Kata dia, wabah Covid-19 tidak bisa diprediksi. Di Inggris sekarang naik lagi kasus baru, mendekati 4 ribu. Jadi ada opsi lockdown nasional atau lokal. Di negara lain India dan Brasil juga lebih tinggi dari Indonesia. Catatannya adalah pemerintah tidak boleh panik, publik tidak boleh panik.
“Harus ada komunikasi dari pemerintah ke publik, tidak boleh panik. Karena panik hanya membuat berantakan, tidak nyaman, yakinkan publik bahwa pemerintah bekerja serius menangani penyebaran Covid-19. Jadi publik percaya kepada pemerintah,” jelasnya.
Berkaitan dengan Pilkada, lanjut atau tidak? Banyak negara yang akan pilkada tapi mereka menunggu hingga angka kejadian menurun, tapi ada di negara lain yang tetap menyelenggarakan pilkada di tengah pandemi. Unsur yang perlu dicatat penyelenggara adalah ketaatan masyarakat dalam protokol kesehatan, bagaimana pemerintah melakukan aturan terutama kampanye. Seperti pendaftaran paslon, walau dibatasi 30 orang tapi ada pendukung konvoi saat pendaftaran.
“Perlunya kerjasama yang baik antara penyelenggara dengan petugas keamanan. Juga perlunya sanksi tegas pada kontestan yang melakukan pelanggaran protokol kesehatan. Agar ada efek jera. Jika tidak ada sanksi tegas maka kontestan akan memanfaatkannya dengan mengumpulkan massa, ini yang memungkinkan menimbulkan klaster baru Covid-19,” paparnya.
Dia menambahkan bahwa suka tidak suka, mau tidak mau, Pilkada ini harus dijalankan.

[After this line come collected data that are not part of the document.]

-- ==== Sys2Proof/Machine/Dispatch.lean ====
section
/-! DEFINITION. One arm per instruction, each one direct call of its meaning. -/

namespace Sys2Proof.Machine

def exec (i : Instr) (s : State) : Host.Outcome State Fault Refusal :=
  match i with
  | .priv rest => Sys2Proof.Machine.execPriv rest s
  | .ld ra lit rc => Sys2Proof.Machine.execLd ra lit rc s
  | .st rc lit ra => Sys2Proof.Machine.execSt rc lit ra s
  | .jmp ra rc => Sys2Proof.Machine.execJmp ra rc s
  | .beq ra lit rc => Sys2Proof.Machine.execBeq ra lit rc s
  | .bne ra lit rc => Sys2Proof.Machine.execBne ra lit rc s
  | .ldr lit rc => Sys2Proof.Machine.execLdr lit rc s
  | .add ra rb rc => Sys2Proof.Machine.execAdd ra rb rc s
  | .sub ra rb rc => Sys2Proof.Machine.execSub ra rb rc s
  | .mul ra rb rc => Sys2Proof.Machine.execMul ra rb rc s
  | .div ra rb rc => Sys2Proof.Machine.execDiv ra rb rc s
  | .cmpeq ra rb rc => Sys2Proof.Machine.execCmpeq ra rb rc s
  | .cmplt ra rb rc => Sys2Proof.Machine.execCmplt ra rb rc s
  | .cmple ra rb rc => Sys2Proof.Machine.execCmple ra rb rc s
  | .and ra rb rc => Sys2Proof.Machine.execAnd ra rb rc s
  | .or ra rb rc => Sys2Proof.Machine.execOr ra rb rc s
  | .xor ra rb rc => Sys2Proof.Machine.execXor ra rb rc s
  | .shl ra rb rc => Sys2Proof.Machine.execShl ra rb rc s
  | .shr ra rb rc => Sys2Proof.Machine.execShr ra rb rc s
  | .sra ra rb rc => Sys2Proof.Machine.execSra ra rb rc s
  | .addc ra lit rc => Sys2Proof.Machine.execAddc ra lit rc s
  | .subc ra lit rc => Sys2Proof.Machine.execSubc ra lit rc s
  | .mulc ra lit rc => Sys2Proof.Machine.execMulc ra lit rc s
  | .divc ra lit rc => Sys2Proof.Machine.execDivc ra lit rc s
  | .cmpeqc ra lit rc => Sys2Proof.Machine.execCmpeqc ra lit rc s
  | .cmpltc ra lit rc => Sys2Proof.Machine.execCmpltc ra lit rc s
  | .cmplec ra lit rc => Sys2Proof.Machine.execCmplec ra lit rc s
  | .andc ra lit rc => Sys2Proof.Machine.execAndc ra lit rc s
  | .orc ra lit rc => Sys2Proof.Machine.execOrc ra lit rc s
  | .xorc ra lit rc => Sys2Proof.Machine.execXorc ra lit rc s
  | .shlc ra lit rc => Sys2Proof.Machine.execShlc ra lit rc s
  | .shrc ra lit rc => Sys2Proof.Machine.execShrc ra lit rc s
  | .srac ra lit rc => Sys2Proof.Machine.execSrac ra lit rc s

end Sys2Proof.Machine
end

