/-! ### Parameters and input (10_state.md R33, 00_scope.md R2) -/

theorem StepShape.cfg_eq {s t : State} (h : StepShape s t) : t.cfg = s.cfg := by
  cases h <;> simp

theorem StepShape.irq_eq {s t : State} (h : StepShape s t) : t.irq = irqLater s.irq := by
  cases h <;> simp

/-- Settles O54. -/
theorem stepKeepsParameters : Obligations.StepKeepsParameters :=
  fun _ _ h => ⟨(stepShape_of_step h).cfg_eq, (stepShape_of_step h).irq_eq⟩

/-! ### The invariant (R27, R228) -/

theorem wordAddress_mod_four (a : Word) : (wordAddress a).toNat % 4 = 0 := by
  rw [wordAddress_eq]
  exact alignDown_mod a

theorem trapVector_mod_four {c : Config} (h : c.wellFormed = true) (tr : Trap) : (trapVector c tr).toNat % 4 = 0 := by
  simp only [Config.wellFormed, Bool.and_eq_true, decide_eq_true_eq] at h
  obtain ⟨⟨-, hillop⟩, hirq⟩ := h
  cases tr
  · exact hillop
  · exact hirq

/-- Every shape keeps memory in canonical form. -/
theorem StepShape.mem_wf {s t : State} (h : StepShape s t) (hwf : s.mem.wf) : t.mem.wf := by
  cases h with
  | trap tr => simpa using hwf
  | result hirq hfetch v => simpa using hwf
  | store hirq hfetch hdecode => exact writeWord_wf _ _ _ _ hwf (wordAddress_add_three _)
  | jump hirq hfetch hdecode hrc => simpa using hwf
  | branch hirq hfetch lit taken => simpa using hwf
  | platform hruns e => exact applyPriv_wf e s.sampled hwf

/-- Every shape leaves `pc` at a multiple of 4. -/
theorem StepShape.pc_mod_four {s t : State} (h : StepShape s t) (hpc : s.pc.toNat % 4 = 0)
    (hcfg : s.cfg.wellFormed = true) : t.pc.toNat % 4 = 0 := by
  have hnext : (s.pc + 4).toNat % 4 = 0 := add_mod_four _ _ hpc (by decide)
  cases h with
  | trap tr => simpa using trapVector_mod_four hcfg tr
  | result hirq hfetch v => simpa using hnext
  | store hirq hfetch hdecode => simpa using hnext
  | jump hirq hfetch hdecode hrc => exact wordAddress_mod_four _
  | branch hirq hfetch lit taken =>
    rw [setPc_pc]
    split
    · exact relativeAddress_mod_four s lit hpc
    · exact hnext
  | platform hruns e => exact applyPriv_pc_mod_four e s.sampled

/-- Settles O52. -/
theorem stepKeepsInvariant : Obligations.StepKeepsInvariant := by
  rintro s t ⟨hwf, hpc, hcfg⟩ h
  have hshape := stepShape_of_step h
  exact ⟨hshape.mem_wf hwf, hshape.pc_mod_four hpc hcfg, hshape.cfg_eq ▸ hcfg⟩

/-- Settles O53, by induction on the number of steps. -/
theorem runKeepsInvariant : Obligations.RunKeepsInvariant := by
  intro k
  induction k with
  | zero =>
    rintro s _ hinv ⟨⟩
    exact hinv
  | succ k ih =>
    intro s t hinv h
    obtain ⟨u, hstep, hrun⟩ := andThen_eq_next.1 h
    exact ih u t (stepKeepsInvariant s u hinv hstep) hrun

/-! ### What writes memory (R46, R207) -/

/-- Settles O55: of the shapes only a store and a platform's own instruction touch memory, and a store leaves every byte
outside its word. -/
theorem onlyStoreWritesMemory : Obligations.OnlyStoreWritesMemory := by
  intro s t a hwf h hchanged
  cases stepShape_of_step h with
  | trap tr => exact absurd (by simp) hchanged
  | result hirq hfetch v => exact absurd (by simp) hchanged
  | store hirq hfetch hdecode =>
    refine .inl ⟨hirq, _, _, _, _, hfetch, hdecode, ?_⟩
    rw [advance_mem, setMem_mem, read_writeWord _ _ _ _ _ hwf (wordAddress_add_three _)] at hchanged
    by_contra hout
    exact hchanged (if_neg hout)
  | jump hirq hfetch hdecode hrc => exact absurd (by simp) hchanged
  | branch hirq hfetch lit taken => exact absurd (by simp) hchanged
  | platform hruns e => exact .inr hruns

/-! ### What writes a register (R21) -/

/-- A register that reads otherwise after a write is the one written. -/
theorem eq_of_reg_setReg_ne {s : State} {rc r : Reg} {v : Word} (h : (s.setReg rc v).reg r ≠ s.reg r) : r = rc := by
  by_contra hr
  exact h (reg_setReg_other s rc r v hr)

theorem reg_takeTrap_xp (tr : Trap) (s : State) : (takeTrap tr s).reg xp = s.pc + 4 :=
  (reg_takeTrap tr s xp).trans ((if_neg (by decide)).trans (if_pos rfl))

/-- Settles O56. -/
theorem stepWritesOneRegister : Obligations.StepWritesOneRegister := by
  intro s t r h hchanged
  cases stepShape_of_step h with
  | trap tr =>
    refine .inr (.inl ⟨eq_of_reg_setReg_ne (s := s.sampled) hchanged, ?link, takeTrap_mode _ _, ?vector⟩)
    case link => exact reg_takeTrap_xp tr s.sampled
    case vector => cases tr <;> simp [trapVector]
  | result hirq hfetch v => exact .inl ⟨_, hirq, hfetch, eq_of_reg_setReg_ne (s := s.sampled) hchanged⟩
  | store hirq hfetch hdecode => exact absurd (by simp) hchanged
  | jump hirq hfetch hdecode hrc =>
    exact .inl ⟨_, hirq, hfetch, (eq_of_reg_setReg_ne (s := s.sampled) hchanged).trans hrc⟩
  | branch hirq hfetch lit taken => exact .inl ⟨_, hirq, hfetch, eq_of_reg_setReg_ne (s := s.sampled) hchanged⟩
  | platform hruns e => exact .inr (.inr hruns)

/-! ### What changes the mode (R28, R236, R240) -/

/-- A trap's entry, in the terms of the statements. -/
theorem takeTrap_trapEntered (tr : Trap) (s : State) : TrapEntered s (takeTrap tr s) (trapVector s.cfg tr) :=
  ⟨reg_takeTrap tr s, takeTrap_pc tr s, takeTrap_mode tr s, fun a => by rw [takeTrap_mem], takeTrap_irq tr s,
    takeTrap_cfg tr s⟩

/-- Under a JMP_MODE the spec names, a jump from user mode stays there (R236). -/
theorem jmpMode_user {c : Config} (h : c.jmpMode ≠ .platform) (t : Word) : jmpMode c .user t = .user := by
  unfold jmpMode
  split
  · rfl
  · exact absurd ‹_› h
  · rfl

/-- Under a JMP_MODE the spec names, a jump leaves supervisor mode only to a target with bit 31 clear (R236). -/
theorem bit31_of_jmpMode_supervisor {c : Config} (h : c.jmpMode ≠ .platform) {t : Word}
    (ht : jmpMode c .supervisor t = .user) : t.getLsbD 31 = false := by
  unfold jmpMode at ht
  split at ht
  · cases ht
  · exact absurd ‹_› h
  · simpa using ht

/-- A step into supervisor mode is a trap's entry. -/
theorem StepShape.trapEntered_of_supervisor {s t : State} (h : StepShape s t) (hcfg : s.cfg.jmpMode ≠ .platform)
    (hs : s.mode = .user) (ht : t.mode = .supervisor) : ∃ tr, TrapEntered s.sampled t (trapVector s.cfg tr) := by
  cases h with
  | trap tr => exact ⟨tr, takeTrap_trapEntered tr s.sampled⟩
  | result hirq hfetch v => simp [hs] at ht
  | store hirq hfetch hdecode => simp [hs] at ht
  | jump hirq hfetch hdecode hrc => simp [hs, jmpMode_user hcfg] at ht
  | branch hirq hfetch lit taken => simp [hs] at ht
  | platform hruns e =>
    obtain ⟨-, hmode, -⟩ := hruns
    rw [hs] at hmode
    cases hmode

/-- A step out of supervisor mode is a JMP below bit 31 or a platform's own instruction. -/
theorem StepShape.jmp_of_user {s t : State} (h : StepShape s t) (hcfg : s.cfg.jmpMode ≠ .platform)
    (hs : s.mode = .supervisor) (ht : t.mode = .user) :
    (∃ w ra rc, fetch s = .next w ∧ decode w = .ok (.jmp ra rc) ∧ (s.reg ra).getLsbD 31 = false) ∨
      RunsPlatformPrivileged s := by
  cases h with
  | trap tr => simp at ht
  | result hirq hfetch v => simp [hs] at ht
  | store hirq hfetch hdecode => simp [hs] at ht
  | jump hirq hfetch hdecode hrc =>
    rw [setPc_mode, setMode_mode, hs] at ht
    exact .inl ⟨_, _, _, hfetch, hdecode, bit31_of_jmpMode_supervisor hcfg ht⟩
  | branch hirq hfetch lit taken => simp [hs] at ht
  | platform hruns e => exact .inr hruns

/-- Settles O57. -/
theorem modeChangesOnlyByTrapOrJmp : Obligations.ModeChangesOnlyByTrapOrJmp := by
  intro s t hcfg h
  refine ⟨fun hs ht => ?_, (stepShape_of_step h).jmp_of_user hcfg⟩
  obtain ⟨tr, htrap⟩ := (stepShape_of_step h).trapEntered_of_supervisor hcfg hs ht
  cases tr with
  | illegalInstruction => exact ⟨_, .inl rfl, htrap⟩
  | interrupt => exact ⟨_, .inr rfl, htrap⟩

end Sys2Proof.Machine

/-! PROOFS. The mode restricts nothing but opcode 0x00 (20_memory.md R49, 60_exceptions.md R240). Two answers that
differ only in the mode become equal when their modes are forgotten; each shared operation has this property, and the
instructions are made of them. -/

namespace Sys2Proof.Machine

/-- An answer with the mode of its state put to user mode: what is left when the mode is not looked at. -/
def forgetMode (r : Result) : Result := andThen r fun t => .next (t.setMode .user)

/-- A computation whose outcome does not depend on the mode, but for the mode itself. -/
def ModeBlind (f : State → Result) : Prop := ∀ (s : State) (m : Mode), forgetMode (f (s.setMode m)) = forgetMode (f s)

/-! ### The shared operations -/

theorem writeResult_modeBlind (rc : Reg) (v : State → Word) (hv : ∀ s m, v (s.setMode m) = v s) :
    ModeBlind fun s => writeResult s rc (v s) := by
  intro s m
  simp only [hv]
  simp only [writeResult, setReg_setMode]
  rfl

theorem raiseIllegal_modeBlind : ModeBlind raiseIllegal := by
  intro s m
  simp only [raiseIllegal, takeTrap, setMode_pc, setReg_setMode]
  rfl
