-- ==== Sys2Proof/Machine/Signal.lean ====
section
/-! DEFINITION. The encoder of the two lower levels: bytes to bits (30_encoding.md R82) and a bit cell to
samples (R81), for claims about framing; and the Frame Decoder over a sequence of bits. -/

namespace Sys2Proof.Machine

/-- A data bit: One for 1, Zero for 0 (R82). -/
def dataBit (v : Bool) : BitVal := if v then .one else .zero

/-- The 8 data bits of a byte, most significant first (R64, R82). -/
def byteBits (b : Byte) : List BitVal :=
  [dataBit (b.getLsbD 7), dataBit (b.getLsbD 6), dataBit (b.getLsbD 5), dataBit (b.getLsbD 4),
   dataBit (b.getLsbD 3), dataBit (b.getLsbD 2), dataBit (b.getLsbD 1), dataBit (b.getLsbD 0)]

/-- The bytes of a packet, each with its continuation bit: One if another byte follows, Zero after the last (R82). -/
def packetBits : List Byte → List BitVal
  | []      => []
  | [b]     => byteBits b ++ [.zero]
  | b :: bs => byteBits b ++ .one :: packetBits bs

/-- A packet on the track: `p` Ones, the start bit, the bytes (R82). -/
def frameBits (p : Nat) (packet : List Byte) : List BitVal :=
  List.replicate p .one ++ .zero :: packetBits packet

/-- The Frame Decoder over a sequence of bits: the state after it, and the packets completed, oldest first (R150). -/
def fdBits : List BitVal → State → State × List (List Byte)
  | [], s      => (s, [])
  | b :: bs, s => ((fdBits bs (fdBit b s).1).1, (fdBit b s).2.toList ++ (fdBits bs (fdBit b s).1).2)

/-- The samples of a bit cell: `h` high samples, then `l` low ones (R81). -/
def cellEvents (h l : Nat) : List InEvent :=
  List.replicate h (.sample 0) ++ List.replicate l (.sample (-1))

end Sys2Proof.Machine
end

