-- ==== Sys2Proof/Laws/Decode.lean ====
section
/-! SUPPORT. What the decoder can answer, level by level. -/

namespace Sys2Proof

/-- A byte that is not SPEED128 decodes to one of the other instruction forms; all but UNKNOWN_INSTR are one byte. -/
theorem decodeInstrByte_cases (toAll : Bool) (b : Byte) (rest : List Byte) :
    (∃ d c s, decodeInstrByte toAll b rest = .speed28 d c s) ∨
    (∃ fl f4 f3 f2 f1, decodeInstrByte toAll b rest = .fg1 fl f4 f3 f2 f1) ∨
    (∃ f8 f7 f6 f5, decodeInstrByte toAll b rest = .fg2Hi f8 f7 f6 f5) ∨
    (∃ f12 f11 f10 f9, decodeInstrByte toAll b rest = .fg2Lo f12 f11 f10 f9) ∨
    (toAll = true ∧ b = 0x00#8 ∧ decodeInstrByte toAll b rest = .resetAll) ∨
    decodeInstrByte toAll b rest = .unknownInstr b rest := by
  unfold decodeInstrByte
  split
  · exact .inl ⟨_, _, _, rfl⟩
  split
  · exact .inr (.inl ⟨_, _, _, _, _, rfl⟩)
  split
  · split
    · exact .inr (.inr (.inl ⟨_, _, _, _, rfl⟩))
    · exact .inr (.inr (.inr (.inl ⟨_, _, _, _, rfl⟩)))
  split
  · rename_i h
    exact .inr (.inr (.inr (.inr (.inl ⟨h.1, h.2, rfl⟩))))
  · exact .inr (.inr (.inr (.inr (.inr rfl))))

/-- At the instruction level bytes decode to SPEED128, which takes the first two, or as their first byte decides. -/
theorem decodeInstruction_cases {toAll : Bool} {bs : List Byte} {i : Instr}
    (h : decodeInstruction toAll bs = .ok i) :
    (∃ (d : Byte) (rest : List Byte), bs = 0x3F#8 :: d :: rest ∧ i = .speed128 (d.bit 7) (d.slice 0 7)) ∨
    (∃ b rest, bs = b :: rest ∧ (b = 0x3F#8 → rest = []) ∧ i = decodeInstrByte toAll b rest) := by
  have key : ∀ b : Byte, b.slice 5 3 = 0b001#3 ∧ b.slice 0 5 = 0b11111#5 ↔ b = 0x3F#8 := by decide
  cases bs with
  | nil => cases h
  | cons b rest =>
    simp only [decodeInstruction, key] at h
    split at h
    · rename_i hb
      subst hb
      cases rest with
      | nil => cases h; exact .inr ⟨_, [], rfl, fun _ => rfl, rfl⟩
      | cons d rest => cases h; exact .inl ⟨d, rest, rfl, rfl⟩
    · rename_i hb
      cases h
      exact .inr ⟨b, rest, rfl, fun h => absurd h hb, rfl⟩

/-- The instruction level gives instruction forms only. -/
theorem decodeInstruction_isAddress {toAll : Bool} {bs : List Byte} {i : Instr}
    (h : decodeInstruction toAll bs = .ok i) : i.isAddress = false := by
  rcases decodeInstruction_cases h with ⟨d, rest, -, rfl⟩ | ⟨b, rest, -, -, rfl⟩
  · rfl
  · rcases decodeInstrByte_cases toAll b rest with ⟨_, _, _, h⟩ | ⟨_, _, _, _, _, h⟩ | ⟨_, _, _, _, h⟩ |
      ⟨_, _, _, _, h⟩ | ⟨-, -, h⟩ | h <;> rw [h] <;> rfl

/-- The instruction level refuses only when no byte is left. -/
theorem decodeInstruction_cons (toAll : Bool) (b : Byte) (rest : List Byte) :
    ∃ i, decodeInstruction toAll (b :: rest) = .ok i := by
  simp only [decodeInstruction]
  split
  · cases rest with
    | nil => exact ⟨_, rfl⟩
    | cons d rest => exact ⟨_, rfl⟩
  · exact ⟨_, rfl⟩

/-- The address level gives address forms only. -/
theorem decodeAddress_isAddress (bs : List Byte) : (decodeAddress bs).isAddress = true := by
  cases bs with
  | nil => rfl
  | cons b rest =>
    simp only [decodeAddress]
    split
    · rfl
    split
    · split <;> rfl
    split
    · cases rest <;> rfl
    · split <;> rfl

end Sys2Proof
end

Jika dilaksanakan atau tidak, ini simalakama. Dilaksanakan akan menambah angka kejadian dan menurutnya KPU perlu mempertimbangkan soal tidak ada pengumpulan massa. Jadi kontestan bisa kampanye lewat mobil keliling, difasilitasi KPU, jadi warga bisa mendengarkan di depan rumah, dengan kontestan menyampaikan visi misi dengan keliling kampung, kota, dan sebagainya.
“Dengan mobil penerapan, bergiliran. Agar semua kampung bisa didatangi. Jadi semua tetap bisa kampanye , warga dapat mendengarkan semua visi misi calon. Masyarakat bisa stay di rumah, menjaga protokol kesehatan. Atau mungkin KPU ada solusi lain yang sudah disiapkan. Menurut saya ini belum terlambat, karena masa kampanye belum dimulai. Sekarang masih masa verifikasi,” pungkasnya.